> **Task statement**: Once you have read the data below, set it all down again exactly.

=== Begin Enclosure ===

-- ==== Sys2Proof/Machine/TimeAndEvents.lean ====
section
/-! DEFINITION. The time base and its ticks, the time commands, and the event commands (09_time_base_and_events.md). -/

namespace Sys2Proof.Machine

/-! ### Ticks -/

/-- A tick completes in the time base: the counter advances and wraps, the period count starts again, and the tick that
begins takes the stored prescale (R152). -/
def TimeBase.ticked (t : TimeBase) : TimeBase :=
  { t with counter := t.counter + 1, periods := 0, tickPrescale := t.prescale }

/-- The sequencer counts a tick against the within of its stage; the tick that reaches it restarts the sequencer and raises
STAGE_TIMEOUT (R92). -/
def seqTick (s : State) : State :=
  match s.seqr.state with
  | .counting =>
    if (s.stageAt s.seqr.stage).within = 0 then s
    else if s.seqr.elapsed + 1 < (s.stageAt s.seqr.stage).within then
      { s with seqr := { s.seqr with elapsed := s.seqr.elapsed + 1 } }
    else raise .stageTimeout { s with seqr := { s.seqr with stage := 0, count := 0, elapsed := 0 } }
  | .idle => s
  | .done => s

/-- A tick of the time base, delivered to the sequencer in the same event (R92, R152). -/
def tickAll (s : State) : State := if s.resetHeld then s else seqTick { s with time := s.time.ticked }

/-- TICK (R152). -/
def execTick (s : State) : Host.Outcome State Fault Refusal := .next (tickAll s)

/-- STAGE_EXPIRY: a tick, the one that brings e to the within of stage k (R92; log entry 6). -/
def execStageExpiry (s : State) : Host.Outcome State Fault Refusal := .next (tickAll s)

/-- One period of REFCLK elapses; the one that ends the tick in progress completes it (R152; log entry 2). -/
def refclkPeriod (s : State) : State :=
  if s.resetHeld then s
  else if s.time.periods < s.time.tickPrescale.toNat then { s with time := { s.time with periods := s.time.periods + 1 } }
  else tickAll s

/-! ### Time commands -/

/-- TIME_READ (R153). -/
def execTimeRead (f : Frame) (s : State) : Host.Outcome State Fault Refusal :=
  .next (portFrame 0x48 0 (fun _ t => shows (beBytes 6 t.time.counter.toNat) t) f s)

/-- TIME_PRESCALE: the stored prescale takes the argument, and the tick in progress keeps its own (R153). -/
def execTimePrescale (f : Frame) (s : State) : Host.Outcome State Fault Refusal :=
  .next (portFrame 0x49 2 (fun args t =>
    done { t with time := { t.time with prescale := BitVec.ofNat 16 (argField args 0 2) } }) f s)

/-! ### Event commands -/

/-- The event set of an argument, cut to the assigned bits (R155, R156). -/
def eventArg (args : List Byte) : Set16 := BitVec.ofNat 16 (argField args 0 2) &&& assignedEvents

/-- EVENT_READ (R158). -/
def execEventRead (f : Frame) (s : State) : Host.Outcome State Fault Refusal :=
  .next (portFrame 0x50 0 (fun _ t => shows (beBytes 2 t.events.pending.toNat ++ beBytes 2 t.events.enabled.toNat) t) f s)

/-- EVENT_ACK: the named events leave the pending set (R156). -/
def execEventAck (f : Frame) (s : State) : Host.Outcome State Fault Refusal :=
  .next (portFrame 0x51 2 (fun args t =>
    done { t with events := { t.events with pending := t.events.pending &&& ~~~ eventArg args } }) f s)

/-- EVENT_ENABLE: the enabled set is replaced whole (R155). -/
def execEventEnable (f : Frame) (s : State) : Host.Outcome State Fault Refusal :=
  .next (portFrame 0x52 2 (fun args t => done { t with events := { t.events with enabled := eventArg args } }) f s)

/-- FAULT_READ: the record is returned, and is EMPTY in the same event (R160). -/
def execFaultRead (f : Frame) (s : State) : Host.Outcome State Fault Refusal :=
  .next (portFrame 0x53 0 (fun _ t =>
    shows (faultBytes t.events.fault) { t with events := { t.events with fault := none } }) f s)

end Sys2Proof.Machine
end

=== End Enclosure ===

> **Solution**:
-- ==== Sys2Proof/Machine/TimeAndEvents.lean ====
section
/-! DEFINITION. The time base and its ticks, the time commands, and the event commands (09_time_base_and_events.md). -/

namespace Sys2Proof.Machine

/-! ### Ticks -/

/-- A tick completes in the time base: the counter advances and wraps, the period count starts again, and the tick that
begins takes the stored prescale (R152). -/
def TimeBase.ticked (t : TimeBase) : TimeBase :=
  { t with counter := t.counter + 1, periods := 0, tickPrescale := t.prescale }

/-- The sequencer counts a tick against the within of its stage; the tick that reaches it restarts the sequencer and raises
STAGE_TIMEOUT (R92). -/
def seqTick (s : State) : State :=
  match s.seqr.state with
  | .counting =>
    if (s.stageAt s.seqr.stage).within = 0 then s
    else if s.seqr.elapsed + 1 < (s.stageAt s.seqr.stage).within then
      { s with seqr := { s.seqr with elapsed := s.seqr.elapsed + 1 } }
    else raise .stageTimeout { s with seqr := { s.seqr with stage := 0, count := 0, elapsed := 0 } }
  | .idle => s
  | .done => s

/-- A tick of the time base, delivered to the sequencer in the same event (R92, R152). -/
def tickAll (s : State) : State := if s.resetHeld then s else seqTick { s with time := s.time.ticked }

/-- TICK (R152). -/
def execTick (s : State) : Host.Outcome State Fault Refusal := .next (tickAll s)

/-- STAGE_EXPIRY: a tick, the one that brings e to the within of stage k (R92; log entry 6). -/
def execStageExpiry (s : State) : Host.Outcome State Fault Refusal := .next (tickAll s)

/-- One period of REFCLK elapses; the one that ends the tick in progress completes it (R152; log entry 2). -/
def refclkPeriod (s : State) : State :=
  if s.resetHeld then s
  else if s.time.periods < s.time.tickPrescale.toNat then { s with time := { s.time with periods := s.time.periods + 1 } }
  else tickAll s

/-! ### Time commands -/

/-- TIME_READ (R153). -/
def execTimeRead (f : Frame) (s : State) : Host.Outcome State Fault Refusal :=
  .next (portFrame 0x48 0 (fun _ t => shows (beBytes 6 t.time.counter.toNat) t) f s)

/-- TIME_PRESCALE: the stored prescale takes the argument, and the tick in progress keeps its own (R153). -/
def execTimePrescale (f : Frame) (s : State) : Host.Outcome State Fault Refusal :=
  .next (portFrame 0x49 2 (fun args t =>
    done { t with time := { t.time with prescale := BitVec.ofNat 16 (argField args 0 2) } }) f s)

/-! ### Event commands -/

/-- The event set of an argument, cut to the assigned bits (R155, R156). -/
def eventArg (args : List Byte) : Set16 := BitVec.ofNat 16 (argField args 0 2) &&& assignedEvents

/-- EVENT_READ (R158). -/
def execEventRead (f : Frame) (s : State) : Host.Outcome State Fault Refusal :=
  .next (portFrame 0x50 0 (fun _ t => shows (beBytes 2 t.events.pending.toNat ++ beBytes 2 t.events.enabled.toNat) t) f s)

/-- EVENT_ACK: the named events leave the pending set (R156). -/
def execEventAck (f : Frame) (s : State) : Host.Outcome State Fault Refusal :=
  .next (portFrame 0x51 2 (fun args t =>
    done { t with events := { t.events with pending := t.events.pending &&& ~~~ eventArg args } }) f s)

/-- EVENT_ENABLE: the enabled set is replaced whole (R155). -/
def execEventEnable (f : Frame) (s : State) : Host.Outcome State Fault Refusal :=
  .next (portFrame 0x52 2 (fun args t => done { t with events := { t.events with enabled := eventArg args } }) f s)

/-- FAULT_READ: the record is returned, and is EMPTY in the same event (R160). -/
def execFaultRead (f : Frame) (s : State) : Host.Outcome State Fault Refusal :=
  .next (portFrame 0x53 0 (fun _ t =>
    shows (faultBytes t.events.fault) { t with events := { t.events with fault := none } }) f s)

end Sys2Proof.Machine
end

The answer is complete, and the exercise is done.